• _Directions_
Take the entries below and print, exactly, the stretch from the line containing "(¬ x.fits t" through the line containing "l).getLsbD i = true", both included.

Information shown Block Start

-- ==== Sys2Proof/Safety.lean ====
section
/-! DEFINITION. The words the statements are made of: when an instruction executes normally, and what it leaves. A run is
safe while every step answers a next state (`step` faults only where `turn` names nobody); the predicates below say which
next state. -/

namespace Sys2Proof.Machine

/-! ### Lane instructions -/

/-- The operands of a lane instruction: its prefix; its source runs, each a first register, a count and the tags it accepts
besides RAW (none: every tag; 05 Table 5.1); the registers it writes and the tag each takes; whether the pairs among its
registers stand on even registers (01 R18); the fallbacks of 03 Table 3.15 its word takes; which of its destinations are held
against a tag when they are merged, and that tag (02 R66), which Z zeroes, and which take their tags. -/
structure LaneForm where
  p : Option Pfx
  srcs : List (Nat × Nat × List Nat)
  dst : List Nat
  tag : Nat → Nat
  even : Bool := true
  warn : Nat
  merged : List (Nat × Nat) := dst.map fun r => (r, tag r)
  zero : List Nat := dst
  tagged : List Nat := dst

/-- Lane `l` acts: it stands in a row of the team, in the execute mask and in the prefix's mask register (01 R14). -/
def Team.acts (t : Team) (p : Option Pfx) (l : Nat) : Prop := l / 32 < t.lanes / 32 ∧ inMask (t.exec &&& t.k (pk p)) l = true

/-- Lane `l` is zeroed: Z is 1, and it stands in the execute mask and not in the prefix's mask register (01 R14). -/
def Team.zeroes (t : Team) (p : Option Pfx) (l : Nat) : Prop :=
  pz p = true ∧ l / 32 < t.lanes / 32 ∧ inMask (t.exec &&& ~~~ t.k (pk p)) l = true

/-- The tags of the sources suit, and those of the destination where it is merged: the prefix names a mask other than k0 and
Z is 0 (02 R66). -/
def LaneForm.fits (x : LaneForm) (t : Team) : Prop :=
  (∀ a ∈ x.srcs, ∀ r ∈ run a.1 a.2.1, a.2.2 = [] ∨ (t.tagOf r).toNat = 0 ∨ (t.tagOf r).toNat ∈ a.2.2) ∧
  (pk x.p ≠ 0 → pz x.p = false →
    ∀ y ∈ x.merged, (t.tagOf y.1).toNat = 0 ∨ (t.tagOf y.1).toNat = y.2)

/-- The instruction executes normally on the team: its prefix is assigned and its pairs are even, its registers lie below V,
an execute mask that is not empty, every row it sweeps full in every register it reads or writes, no register word lost, no
part of it done before; and tags that suit, if `FCTL`.TAGT makes others a trap (03 Table 3.14, 01 R13, R22). -/
structure LaneForm.Ready (x : LaneForm) (t : Team) : Prop where
  prefixOk : pfxOk x.p = true
  even : x.even = true
  lanes : t.lanes ≤ 1024
  active : t.exec ≠ 0
  fresh : t.prow = none ∧ t.exc = 0 ∧ t.excFlags = 0 ∧ t.badWords = [] ∧ t.wait ≠ .pageFault
  srcBelow : ∀ a ∈ x.srcs, a.1 + a.2.1 ≤ t.vregs
  dstBelow : ∀ r ∈ x.dst, r < t.vregs
  srcFull : ∀ a ∈ x.srcs, ∀ r ∈ run a.1 a.2.1, ∀ w ∈ t.sweptRows, t.rowEmpty r w = false
  dstFull : ∀ r ∈ x.dst, ∀ w ∈ t.sweptRows, t.rowEmpty r w = false
  tags : t.tagt = true → x.fits t

/-- The registers after a lane instruction: an acting lane's are `val`, a zeroed lane's 0, all others as before. -/
def LaneForm.Regs (x : LaneForm) (t : Team) (val : Nat → Nat → Word32) (after : Team) : Prop :=
  ∀ r l, l < 1024 →
    (r ∈ x.dst → t.acts x.p l → after.v r l = val r l) ∧
    (r ∈ x.zero → t.zeroes x.p l → after.v r l = 0) ∧
    (¬ (r ∈ x.dst ∧ t.acts x.p l) → ¬ (r ∈ x.zero ∧ t.zeroes x.p l) → after.v r l = t.v r l)

/-- The tags after a lane instruction. -/
def LaneForm.Tags (x : LaneForm) (t after : Team) : Prop :=
  ∀ r, after.tagOf r = if r ∈ x.tagged then BitVec.ofNat 4 (x.tag r) else t.tagOf r

/-- The fallbacks a lane instruction that has executed leaves in `IWARN` (03 R85). -/
def LaneForm.Warns (x : LaneForm) (t after : Team) : Prop :=
  (x.fits t → after.iwarn = t.iwarn ||| BitVec.ofNat 64 x.warn) ∧
  (¬ x.fits t → after.iwarn = t.iwarn ||| BitVec.ofNat 64 (x.warn ||| wTAG))

/-- Exceptions of lanes taken together: a bit is set when it is in some acting lane. -/
def LaneForm.Union (x : LaneForm) (t : Team) (fl : Nat → Fl) (u : Fl) : Prop :=
  ∀ i, u.getLsbD i = true ↔ ∃ l, l < 1024 ∧ t.acts x.p l ∧ (fl l).getLsbD i = true

/-- `after` is the team past the instruction with nothing changed but vector registers, tags, the stochastic generators,
`FLAGS`, `IWARN` and the PC (05 R139, 01 R13). -/
def LaneForm.Past (x : LaneForm) (t after : Team) : Prop :=
  ∃ vreg tag gen flags iwarn, after =
    { t.setPc (t.pc + BitVec.ofNat 64 (plen x.p)) with
      vreg := vreg, tag := tag, gen := gen, flags := flags, iwarn := iwarn, wait := .none, arr := false, prow := none,
      exc := 0, excFlags := 0 }

/-- A lane instruction has its effect: the outcome is a next state in which the executing team has the results and
everything else is as before. -/
def LaneForm.Done (x : LaneForm) (s : State) (val : Nat → Nat → Word32) (out : Out) : Prop :=
  ∃ t, out = .next (s.withTeam t) ∧ x.Past s.team t ∧ x.Regs s.team val t ∧ x.Tags s.team t ∧ x.Warns s.team t ∧
    t.flags = s.team.flags ∧ ∀ l, l < 1024 → t.g l = s.team.g l

/-- The same for a floating-point lane instruction: the exceptions of its acting lanes are added to `FLAGS`, and an acting
lane's generator is `gen`. -/
def LaneForm.DoneFp (x : LaneForm) (s : State) (val : Nat → Nat → Word32) (fl : Nat → Fl) (gen : Nat → Word32)
    (out : Out) : Prop :=
  ∃ t u, out = .next (s.withTeam t) ∧ x.Past s.team t ∧ x.Regs s.team val t ∧ x.Tags s.team t ∧ x.Warns s.team t ∧
    x.Union s.team fl u ∧ t.flags = s.team.flags ||| u.setWidth 64 ∧
    ∀ l, l < 1024 → (s.team.acts x.p l → t.g l = gen l) ∧ (¬ s.team.acts x.p l → t.g l = s.team.g l)

/-- The same for a lane instruction with a scalar result: `base` is the team with that result, `raised` what it raised. -/
def LaneForm.DoneScalar (x : LaneForm) (s : State) (base : Team) (raised : Fl) (out : Out) : Prop :=
  ∃ t, out = .next (s.withTeam t) ∧ x.Past base t ∧ x.Regs base (fun _ _ => 0) t ∧ x.Tags base t ∧ x.Warns base t ∧
    t.flags = base.flags ||| raised.setWidth 64 ∧ ∀ l, l < 1024 → t.g l = base.g l

/-- No acting lane raises an exception whose trap is enabled (05 R140). -/
def LaneForm.Quiet (x : LaneForm) (t : Team) (fl : Nat → Fl) : Prop :=
  ∀ l, l < 1024 → t.acts x.p l → fl l &&& t.te = 0

/-! ### Long-latency producers (01 R22, R24) -/

/-- A lane instruction whose results land later has issued: past it, one row due for each destination register of each swept
row, those rows empty, an event for each; the registers will be `val` when the rows have landed. Nothing else changed but
tags, generators, `FLAGS`, `IWARN` and the PC. -/
def LaneForm.Issued (x : LaneForm) (s : State) (val : Nat → Nat → Word32) (fl : Nat → Fl) (gen : Nat → Word32)
    (out : Out) : Prop :=
  ∃ t new u, out = .next { s.withTeam t with
      events := s.events ++ List.replicate new.length ⟨.producerRowFull, { a := s.cur }⟩ } ∧
    (∃ empty tag gens flags iwarn, t =
      { s.team.setPc (s.team.pc + BitVec.ofNat 64 (plen x.p)) with
        empty := empty, prods := s.team.prods ++ new, tag := tag, gen := gens, flags := flags, iwarn := iwarn,
        wait := .none, arr := false, prow := none, exc := 0, excFlags := 0 }) ∧
    (new.map fun p => (p.row, p.reg)) = (s.team.sweptRows.flatMap fun w => x.dst.map fun r => (w, r)) ∧
    (∀ r w, w < 32 → t.rowEmpty r w = if r ∈ x.dst ∧ w ∈ s.team.sweptRows then true else s.team.rowEmpty r w) ∧
    x.Regs s.team val (new.foldl Team.landRow s.team) ∧ x.Tags s.team t ∧ x.Warns s.team t ∧
    x.Union s.team fl u ∧ t.flags = s.team.flags ||| u.setWidth 64 ∧
    ∀ l, l < 1024 → (s.team.acts x.p l → t.g l = gen l) ∧ (¬ s.team.acts x.p l → t.g l = s.team.g l)

/-! ### What an access to memory may change -/

/-- The machine but for memory, the caches with their directories and write-back buffers, the translation caches, the tier
cache, the lists of what was asked of the host and of words in error, the ports, the events due, and the dirty bytes of the
teams' stack caches. -/
def State.apart (s : State) : State :=
  { s with
    mem := [], lines := [], llc := [], dir := [], wbuf := [], nextTxn := 0, tlb := [], walks := [], events := [], biReady := [],
    cxl := [], cxlNoData := [], cxlWait := [], hostReady := [], poison := [], llcCount := [], tcSpare := [], tcFills := []
    ports := [] }

/-- A byte that stands in `State.mem` under its own address for good: bandwidth memory, host memory, or a window. -/
def plainByte (tc a : Nat) : Bool :=
  match physRange tc a with
  | .flat _ => true
  | .host => true
  | _ => decide (scratchKey ≤ a)

/-- Byte `a` of memory waits for bytes a cache will write back: some copy holds it dirty under si (10 R267), or the tier
cache holds its line dirty (12 R310). -/
def State.awaits (s : State) (a : Nat) : Prop :=
  (∃ c ∈ s.lines, c.line = a / 64 ∧ c.siDirty.getLsbD (a % 64) = true) ∨
  (s.tc ≠ 0 ∧ ∃ k l, l < 32 ∧ bitAt (s.spare k l).toNat 8 = true ∧ bitAt (s.spare k l).toNat 7 = true ∧
    steppeLine s.tc k (bitsAt (s.spare k l).toNat 9 7) l = a / 64 * 64)

/-- Byte `a` rests: it is plain, its block is not compressed (11 R294), and neither it nor its block's metadata byte is
among the bytes `W` or waits for bytes a cache will write back. -/
def State.rests (s : State) (W : Nat → Prop) (a : Nat) : Prop :=
  plainByte s.tc a = true ∧ s.packed a = false ∧
  ∀ b, b = a ∨ b = metaBase + a / 256 → ¬ W b ∧ ¬ s.awaits b

/-- What accesses that store to the bytes `W` alone change: nothing outside memory and what stands before it; memory
keeps its canonical form; and every byte that rests holds what it held, and still rests. -/
structure Accessed (W : Nat → Prop) (s s' : State) : Prop where
  apart : s'.apart = s.apart
  wf : s.mem.wf = true → s'.mem.wf = true
  rests : s.mem.wf = true → ∀ a, s.rests W a → s'.rests W a ∧ s'.mem.read a = s.mem.read a

/-- The same where dirty bytes of the teams' stack caches (01 R37) may change too. -/
structure Stored (W : Nat → Prop) (s s' : State) : Prop where
  accessed : Accessed W s { s' with teams := s.teams }
  teams : (s'.teams.map fun t => { t with stk := [] }) = s.teams.map fun t => { t with stk := [] }

/-- Byte `a` is one of those a checked span holds, by its key in `State.mem`. -/
def Span.has (sp : Span) (a : Nat) : Prop := ∃ x ∈ sp, x.1.key ≤ a ∧ a < x.1.key + x.2

/-- Every part of a span that is global memory lies in one line. -/
def Span.inLines (sp : Span) : Prop := ∀ x ∈ sp, x.1.global = true → x.1.key % 64 + x.2 ≤ 64

/-! ### The forms of lane arithmetic (03 Table 3.1, 05 R134 to R136) -/

/-- What register `r` of an element result at `d` holds: the 32-bit value, or the low half in the named register and the high
half in the next (02 Table 2.7). -/
def elemReg (wide : Bool) (d : Nat) (v32 : Word32) (v64 : Word64) (r : Nat) : Word32 :=
  if wide then (if r = d then v64.setWidth 32 else v64.extractLsb' 32 32) else v32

Information shown Block End

• _Final answer_
  (¬ x.fits t → after.iwarn = t.iwarn ||| BitVec.ofNat 64 (x.warn ||| wTAG))

/-- Exceptions of lanes taken together: a bit is set when it is in some acting lane. -/
def LaneForm.Union (x : LaneForm) (t : Team) (fl : Nat → Fl) (u : Fl) : Prop :=
  ∀ i, u.getLsbD i = true ↔ ∃ l, l < 1024 ∧ t.acts x.p l ∧ (fl l).getLsbD i = true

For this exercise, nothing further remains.